I can’t quite believe it, but the year’s over. Again. I can’t quite figure out where it went. We’ve grown fond of saying “time is fake and homophobic” around our house.
This means it’s time to update my blog again, because I can’t be relied upon to write about things as they’re happening, clearly. Let’s take things one at a time.
LaunchDarkly
As I wrote about, I started a new job working on the Internal Tools team at LaunchDarkly in January. As I predicted, there was a bit of culture shock and adjustment to be done, and I’m learning a lot. I’m spending a lot of time working on automation, but I’m also spending an appreciable amount of time working on process and structure. The team is relatively new, and was small before I joined, and has grown considerably since then. We found we needed to iterate on how we work, and it has been interesting trying to help with that iteration, sharing things I’ve learned in my career, while remaining open to there being other ways to do things than how I’ve seen them work before.
In the last couple of months, we’ve hired my friend Margaret to be the team’s manager, which I’m very excited about.
Pride
At the start of 2022, I got involved with the group of people organizing our local Pride celebration, to put on the first in-person Pride since 2019. Shortly after I joined up, my husband Ethan joined as well. We were operating under a fiscal sponsor 501(c)(3) organization, but were largely just a random assortment of people without much structure. We managed to pull together a week of events, and I’m really proud of what we achieved. I thought with more structure and planning, we could pull off something even better in 2023. People seemed amenable to this, so I started working on it.
Long story short (very long. State/federal/local corporation/non-profit stuff is wild.) with the help of a bunch of the other organizers and the pro-bono support of a local law firm, I managed to get us set up as a standalone 501(c)(3) organization.
Sadly, for a variety of reasons, Ethan and I had to resign our board positions.

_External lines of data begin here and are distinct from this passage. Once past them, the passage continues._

-- ==== Sys2Proof/Laws/Access.lean ====
section
/-! SUPPORT. What a parameter write can do: refused, it gives its code and nothing else; admitted, the effect of its
item; and a write with a command of its own. -/

namespace Sys2Proof

open Machine

/-- The checks of 19_parameter_map R1046 that refuse a write before its item is looked at. -/
theorem applyCommit_refused (s : State) (w : Fin 11) (idx : Nat) (v : Par) (h : s.parCheck w idx true ≠ errOk) :
    s.applyCommit w idx v = (s, s.parCheck w idx true) := by
  unfold State.applyCommit
  simp [h]

/-- An admitted write has the effect of its item. -/
theorem Admitted.commit {s : State} {w : Fin 11} {idx : Nat} {v : Par} {r : ParRow} (h : Admitted s w idx v r) :
    s.applyCommit w idx v = s.itemWrite w idx (if r.banked then s.portVi w else none) (v &&& r.mask) := by
  unfold State.applyCommit
  simp only [h.checked, ne_eq, not_true_eq_false, if_false, h.row, h.now, h.fits, h.valid]
  simp

theorem State.onPort_onPort (s : State) (w : Fin 11) (f g : ParPort → ParPort) :
    (s.onPort w f).onPort w g = s.onPort w (fun p => g (f p)) := by
  simp [State.onPort, State.onBus, vmod]

/-- What a write with a command of its own does, when its item answers `e` without an error. -/
theorem Takes.own {s u t : State} {w : Fin 11} {idx : Nat} {v x : Par} {r : ParRow} {e : BitVec 4}
    (h : Takes s w idx v r u x) (k : u.itemWrite w idx (if r.banked then u.portVi w else none) x = (t, e))
    (he : ¬ (1 ≤ e.toNat ∧ e.toNat ≤ 7)) : s.ownCommit w idx v = wrote w idx e t := by
  have hx := h.admitted.commit
  rw [← h.value, k] at hx
  unfold State.ownCommit
  simp only [h.served, ← h.after, hx, Bool.not_true, Bool.false_eq_true, if_false]
  unfold State.completeOp
  have hn : ¬ (1 ≤ e.toNat ∧ e.toNat ≤ 7 ∧ (t.parErrOn w = true)) := fun q => he ⟨q.1, q.2.1⟩
  simp only [hn, if_false, State.onPort_onPort]
  rfl

end Sys2Proof
end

We’re still rooting for the organization, though, and are excited to see what they achieve in 2023.
Reading
According to my notes, I’ve read 40 books in 2022, all of them fiction. This is slightly below my goal of 52 books, but I’m giving myself grace about that.
I mostly chose 52 as a nice, easy-to-track pace (1 book a week) that felt like it approximated my goal: investing in myself. I realized I hadn’t been saving a whole lot of spoons for my own enjoyment in recent years. Side projects languished and there was always an awkward pause when people asked about my hobbies. It turns out, I was largely giving all my spoons to work, so after work I just… watched TV or a movie, or just endlessly scrolled. I could and did invest in things I enjoyed, but largely as a focused burst. I’d bake pies for special holidays or occasions, or read and bake on a vacation. But I couldn’t keep it up as a practice of making space in my life for hobbies.
So I decided I was going to try and read 52 books in 2022, with an explicit rule that they couldn’t serve double duty. No reading about work topics, no self-improvement. Just reading like I did as a kid, when I could devour a book in a sitting, for the joy of getting caught up in a story.
Counting books turns out to be a fuzzy metric. I read a lot of fanfiction I’m not counting, not because it’s not “real” or is somehow lesser than a book, but because most of it wasn’t book-length. (Some of it, surprisingly, was!) A couple of books I am counting, however, were basically novella length, which feels a bit like cheating. On the other hand, some of the books I’m counting as one are actually anthologies of stories.
Look, it’s fuzzy math, and I’m trying not to get caught up in the math here. The key part, for me, was “does it feel like I’m regularly holding space and spoons for my hobbies?” And I think the answer was “mostly yes”. Some months I didn’t read much as capitalism-work or life-work ate through my spoons. Some months I read a lot more as capitalism-work and life-work didn’t require as many spoons from me.
But in general, I felt like I could say reading was a hobby without feeling like I was lying. Good enough.
What did I read? Mostly queer stories of every stripe: science fiction, fantasy, mystery, romance. Young adult and adult. I don’t think I read a single book all year that didn’t feature a character that was explicitly queer in the text. Shoutout to the fine folks at readsrainbow.com who have filled my backlog for years to come.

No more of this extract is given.